*** Block opens ***

-- ==== Sys2Proof/Machine/JobOps.lean ====
section
/-! DEFINITION. What other units use of a job: its record's fields, its events, the hook that a lace release runs, and the
command packets that the device originates to its peers. -/
namespace Sys2Proof.Machine

def job (s : State) (p : Nat) : Option Job := (part s p).job
def setJob (s : State) (p : Nat) (j : Job) : State := modPart s p (fun x => { x with job := some j })
def modJob (s : State) (p : Nat) (f : Job → Job) : State := modPart s p (fun x => { x with job := x.job.map f })

/-- Fields of a job record (R290). -/
def jTag (j : Job) : Nat := at_ j.record 0 4
def jRank (j : Job) : Nat := at_ j.record 4 2
def jWays (j : Job) : Nat := at_ j.record 6 2
def jLace (j : Job) : Nat := at_ j.record 88 2
def jStages (j : Job) : Nat := at_ j.record 90 2
def jGathers (j : Job) : Nat := at_ j.record 92 2
def jEyelet (j : Job) : Nat := at_ j.record 96 4
def jTokens (j : Job) : Nat := at_ j.record 100 2
def jGateEvery (j : Job) : Nat := at_ j.record 104 4
/-- CORES of stage entry i. -/
def jStageCores (j : Job) (i : Nat) : Nat := at_ j.stages (8 * i + 2) 2
/-- The logical cores of all stages. -/
def jCores (j : Job) : List Nat :=
  (List.range 16).filter (fun c => (List.range (jStages j)).any (fun i => bitOf (jStageCores j i) c))

/-- Post an event of a partition's job (R314): JOB and STEP are the job's, or 0 without one. -/
def postPart (s : State) (p code reason : Nat) (detail : List Byte) : State :=
  match job s p with
  | some j => postEvent s p code reason (jTag j) j.step.toNat detail
  | none => postEvent s p code reason 0 0 detail

/-- Whether STEP_LACE has released for the job's current step (R292, R368). -/
def laceDone (s : State) (j : Job) : Bool := decide (j.step.toNat < (lace s (jLace j)).gen.toNat)

/-- The moment STEP_LACE has released for the current step: a gated step sends STEP_GATE once, and the advance is a step the
device owes (R292). -/
def afterLace (s : State) (p : Nat) : State :=
  match job s p with
  | none => s
  | some j =>
    if !laceDone s j then s
    else
      let n := j.step.toNat + 1
      let s := if decide (jGateEvery j ≠ 0) && decide (n % jGateEvery j = 0) && decide (j.gateSent ≠ some n) then
          postPart (breakQuag (setJob s p { j with gateSent := some n }) p) p 0x0103 0 (leBytes 8 n)
        else s
      owe s (.run (.stepAdvance (Fin.ofNat 16 p)))

/-- A lace of partition p has released. -/
def laceReleased (s : State) (p l : Nat) : State :=
  match job s p with
  | some j => if jLace j = l then afterLace s p else s
  | none => s

/-- The header of a command that the device originates for a peer's control context (R489): no reply address, no signal. -/
def peerHdr (seq : BitVec 32) (params : List Byte) : Hdr :=
  { via := .device 0, flags := 0, context := 0x10001, seq := seq, plen := BitVec.ofNat 16 params.length, ring := 0, rsvdA := 0,
    replyAddr := 0, resultAddr := 0, signal := 0xFFFFFFFF, timeout := 0, rsvdB := 0, tail := [], objs := [], upsets := [] }

/-- Send a CMD packet of partition p to the control context of the same partition number of a device or of a multicast group
(R365, R207, R489). -/
def peerCommand (s : State) (p dst : Nat) (mc : Bool) (op : Nat) (params : List Byte) : State :=
  let body := packetBytes op (peerHdr s.devSeq params) params
  originate { s with devSeq := s.devSeq + 1 } 0x01 0 mc p p dst 0 0x10001 [] body

end Sys2Proof.Machine
end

*** Block closes ***

■ Directions ■
Wherever the word "body" turns up in the records, copy out the line it is on.

■ Solution ■
  let body := packetBytes op (peerHdr s.devSeq params) params
  originate { s with devSeq := s.devSeq + 1 } 0x01 0 mc p p dst 0 0x10001 [] body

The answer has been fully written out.